# Plans for permit



## rbf80 (Feb 12, 2017)

I am looking to build a couple of single family houses for different clients. It is a lower budget kind of project so I am not looking to hire an architect for the basic plans. What would you all advise as a god source for plans where I have to do the least amount of work in order to get them permitted? Thanks!


----------



## A&E Exteriors (Aug 14, 2009)

Draw it on a napkin, submit it with your application or purchase some ready made plans


----------



## A&E Exteriors (Aug 14, 2009)

What does your state allow? Here you can design up to 3500 sf of habitable space with no architect or engineers


----------



## griz (Nov 26, 2009)

rbf80 said:


> I am looking to build a couple of single family houses for different clients. It is a lower budget kind of project so I am not looking to hire an architect for the basic plans. What would you all advise as a god source for plans where I have to do the least amount of work in order to get them permitted? Thanks!

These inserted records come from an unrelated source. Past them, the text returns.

-- ==== Sys2Proof/Laws/Others.lean ====
section
/-! SUPPORT. A change of one cell's state leaves every other cell and its lane as they are. -/

set_option linter.unreachableTactic false
set_option linter.unusedTactic false

namespace Sys2Proof.Machine

/-- Every cell and lane but those of cell `c`. -/
def Dev.others (c : Nat) (s : Dev) : (Nat → Cell) × (Nat → Lane) :=
  (fun d => if d = c then {} else s.cell d, fun d => if d = c then {} else s.lane d)

theorem Dev.others_cell {s t : Dev} {c d : Nat} (h : t.others c = s.others c) (hd : d ≠ c) : t.cell d = s.cell d := by
  have := congrFun (congrArg Prod.fst h) d
  simpa [Dev.others, hd] using this
theorem Dev.others_lane {s t : Dev} {c d : Nat} (h : t.others c = s.others c) (hd : d ≠ c) : t.lane d = s.lane d := by
  have := congrFun (congrArg Prod.snd h) d
  simpa [Dev.others, hd] using this

theorem Dev.setCell_others {x : (Nat → Cell) × (Nat → Lane)} (s : Dev) (c : Nat) (v : Cell) (h : Dev.others c s = x) :
    Dev.others c (Dev.setCell s c v) = x := by
  rw [← h]
  refine Prod.ext (funext fun d => ?_) rfl
  simp only [Dev.others, Dev.cell, Dev.setCell]
  by_cases e : d = c
  · rw [if_pos e, if_pos e]
  · rw [if_neg e, if_neg e, Sparse.get_set_ne _ _ _ _ _ e]
theorem Dev.setLane_others {x : (Nat → Cell) × (Nat → Lane)} (s : Dev) (c : Nat) (v : Lane) (h : Dev.others c s = x) :
    Dev.others c (Dev.setLane s c v) = x := by
  rw [← h]
  refine Prod.ext rfl (funext fun d => ?_)
  simp only [Dev.others, Dev.lane, Dev.setLane]
  by_cases e : d = c
  · rw [if_pos e, if_pos e]
  · rw [if_neg e, if_neg e, Sparse.get_set_ne _ _ _ _ _ e]

theorem others_ite {c : Nat} {x : (Nat → Cell) × (Nat → Lane)} {a b : Dev} {p : Prop} [Decidable p] (ha : Dev.others c a = x) (hb : Dev.others c b = x) :
    Dev.others c (if p then a else b) = x := by split <;> assumption
theorem others_foldl {c : Nat} {x : (Nat → Cell) × (Nat → Lane)} {α : Type} {f : Dev → α → Dev} {l : List α} {s : Dev}
    (hf : ∀ t a y, Dev.others c t = y → Dev.others c (f t a) = y) (h : Dev.others c s = x) : Dev.others c (l.foldl f s) = x := by
  induction l generalizing s with
  | nil => exact h
  | cons a l ih => exact ih (hf s a x h)
theorem others_foldl3 {c : Nat} {x : (Nat → Cell) × (Nat → Lane)} {α β γ : Type} {f : γ × β × Dev → α → γ × β × Dev} {l : List α} {p : γ × β × Dev}
    (hf : ∀ t a y, Dev.others c t.2.2 = y → Dev.others c (f t a).2.2 = y) (h : Dev.others c p.2.2 = x) :
    Dev.others c (l.foldl f p).2.2 = x := by
  induction l generalizing p with
  | nil => exact h
  | cons a l ih => exact ih (hf p a x h)

theorem Dev.others_upd_blocks {c : Nat} {x : (Nat → Cell) × (Nat → Lane)} {s : Dev} {v0 : Sparse Block} (h : Dev.others c s = x) :
    Dev.others c { s with blocks := v0 } = x := h
theorem Dev.others_upd_complq {c : Nat} {x : (Nat → Cell) × (Nat → Lane)} {s : Dev} {v0 : List Completion} (h : Dev.others c s = x) :
    Dev.others c { s with complq := v0 } = x := h
theorem Dev.others_upd_convs {c : Nat} {x : (Nat → Cell) × (Nat → Lane)} {s : Dev} {v0 : Sparse Conv} (h : Dev.others c s = x) :
    Dev.others c { s with convs := v0 } = x := h
theorem Dev.others_upd_evq {c : Nat} {x : (Nat → Cell) × (Nat → Lane)} {s : Dev} {v0 : List Event} (h : Dev.others c s = x) :
    Dev.others c { s with evq := v0 } = x := h
theorem Dev.others_upd_freeCount {c : Nat} {x : (Nat → Cell) × (Nat → Lane)} {s : Dev} {v0 : Nat} (h : Dev.others c s = x) :
    Dev.others c { s with freeCount := v0 } = x := h
theorem Dev.others_upd_laneWaits {c : Nat} {x : (Nat → Cell) × (Nat → Lane)} {s : Dev} {v0 : List LaneWait} (h : Dev.others c s = x) :
    Dev.others c { s with laneWaits := v0 } = x := h
theorem Dev.others_upd_out {c : Nat} {x : (Nat → Cell) × (Nat → Lane)} {s : Dev} {v0 : List Out} (h : Dev.others c s = x) :
    Dev.others c { s with out := v0 } = x := h
theorem Dev.others_upd_prof_profPend {c : Nat} {x : (Nat → Cell) × (Nat → Lane)} {s : Dev} {v0 : Sparse Word} {v1 : Sparse (Word × Word)} (h : Dev.others c s = x) :
    Dev.others c { s with prof := v0, profPend := v1 } = x := h
theorem Dev.others_upd_regions {c : Nat} {x : (Nat → Cell) × (Nat → Lane)} {s : Dev} {v0 : Sparse Region} (h : Dev.others c s = x) :
    Dev.others c { s with regions := v0 } = x := h
theorem Dev.others_upd_slMsgs {c : Nat} {x : (Nat → Cell) × (Nat → Lane)} {s : Dev} {v0 : List SlMsg} (h : Dev.others c s = x) :
    Dev.others c { s with slMsgs := v0 } = x := h
theorem Dev.others_upd_tripSeq {c : Nat} {x : (Nat → Cell) × (Nat → Lane)} {s : Dev} {v0 : Nat} (h : Dev.others c s = x) :
    Dev.others c { s with tripSeq := v0 } = x := h

theorem Dev.raise_others {c : Nat} {x : (Nat → Cell) × (Nat → Lane)} (s : Dev) (e : Event)
    (h : Dev.others c s = x) : Dev.others c (Dev.raise s e) = x := by
  unfold Dev.raise
  repeat' first
    | with_reducible assumption
    | intro _
    | extract_lets
    | with_reducible apply others_ite
    | (split
       all_goals try (rename_i heq
                      have h2 := congrArg Prod.snd heq
                      have h1 := congrArg Prod.fst heq
                      dsimp only at h1 h2
                      subst h1 h2
                      clear heq))
    | with_reducible apply Dev.others_upd_evq
    | dsimp only [Lock.count]
    | dsimp +zetaDelta only

theorem Dev.setRegion_others {c : Nat} {x : (Nat → Cell) × (Nat → Lane)} (s : Dev) (g : Nat) (v : Region)
    (h : Dev.others c s = x) : Dev.others c (Dev.setRegion s g v) = x := by
  unfold Dev.setRegion
  repeat' first
    | with_reducible assumption
    | intro _
    | extract_lets
    | with_reducible apply others_ite
    | (split
       all_goals try (rename_i heq
                      have h2 := congrArg Prod.snd heq
                      have h1 := congrArg Prod.fst heq
                      dsimp only at h1 h2
                      subst h1 h2
                      clear heq))
    | with_reducible apply Dev.others_upd_regions
    | dsimp only [Lock.count]
    | dsimp +zetaDelta only

theorem Dev.modRegion_others {c : Nat} {x : (Nat → Cell) × (Nat → Lane)} (s : Dev) (g : Nat) (f : Region → Region)
    (h : Dev.others c s = x) : Dev.others c (Dev.modRegion s g f) = x := by
  unfold Dev.modRegion
  repeat' first
    | with_reducible assumption
    | intro _
    | extract_lets
    | with_reducible apply others_ite
    | with_reducible apply Dev.setRegion_others
    | (split
       all_goals try (rename_i heq
                      have h2 := congrArg Prod.snd heq
                      have h1 := congrArg Prod.fst heq
                      dsimp only at h1 h2
                      subst h1 h2
                      clear heq))
    | dsimp only [Lock.count]
    | dsimp +zetaDelta only

theorem Dev.raiseIsland_others {c : Nat} {x : (Nat → Cell) × (Nat → Lane)} (s : Dev) (g : Nat) (hold : Bool) (e : Event)
    (h : Dev.others c s = x) : Dev.others c (Dev.raiseIsland s g hold e) = x := by
  unfold Dev.raiseIsland
  repeat' first
    | with_reducible assumption
    | intro _
    | extract_lets
    | with_reducible apply others_ite
    | with_reducible apply Dev.modRegion_others
    | with_reducible apply Dev.raise_others
    | (split
       all_goals try (rename_i heq
                      have h2 := congrArg Prod.snd heq
                      have h1 := congrArg Prod.fst heq
                      dsimp only at h1 h2
                      subst h1 h2
                      clear heq))
    | dsimp only [Lock.count]
    | dsimp +zetaDelta only

theorem Dev.forEach_others {c : Nat} {x : (Nat → Cell) × (Nat → Lane)} {α : Type} (l : List α) (f : Dev → α → Dev) (s : Dev) (h_f : ∀ u0 u1 y, Dev.others c u0 = y → Dev.others c (f u0 u1) = y)
    (h : Dev.others c s = x) : Dev.others c (Dev.forEach l f s) = x := by
  unfold Dev.forEach
  exact others_foldl h_f h

theorem Dev.cellEvent_others {x : (Nat → Cell) × (Nat → Lane)} (s : Dev) (c : Nat) (maskBit : Nat) (code : Nat) (flag : Bool) (payload : List Word)
    (h : Dev.others c s = x) : Dev.others c (Dev.cellEvent s c maskBit code flag payload) = x := by
  unfold Dev.cellEvent
  repeat' first
    | with_reducible assumption
    | intro _
    | extract_lets
    | with_reducible apply others_ite
    | with_reducible apply Dev.raiseIsland_others
    | (split
       all_goals try (rename_i heq
                      have h2 := congrArg Prod.snd heq
                      have h1 := congrArg Prod.fst heq
                      dsimp only at h1 h2
                      subst h1 h2
                      clear heq))
    | dsimp only [Lock.count]
    | dsimp +zetaDelta only

theorem Dev.modLane_others {x : (Nat → Cell) × (Nat → Lane)} (s : Dev) (c : Nat) (f : Lane → Lane)
    (h : Dev.others c s = x) : Dev.others c (Dev.modLane s c f) = x := by
  unfold Dev.modLane
  repeat' first
    | with_reducible assumption
    | intro _
    | extract_lets
    | with_reducible apply others_ite
    | with_reducible apply Dev.setLane_others
    | (split
       all_goals try (rename_i heq
                      have h2 := congrArg Prod.snd heq
                      have h1 := congrArg Prod.fst heq
                      dsimp only at h1 h2
                      subst h1 h2
                      clear heq))
    | dsimp only [Lock.count]
    | dsimp +zetaDelta only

try contacting one of our members....

Scipioafricanus....aka Andy...:thumbsup:

http://www.contractortalk.com/members/scipioafricanus-32132


----------



## slowsol (Aug 27, 2005)

Draftsman. 


Sent from my iPhone using Tapatalk


----------



## perkins25 (Feb 10, 2017)

Have you considered using a program to help you out? I have seen them online before. You basically just map out a quick blueprint and print it, then you are done. I am not sure how much skills are needed for these (never used one) but it is an option.


----------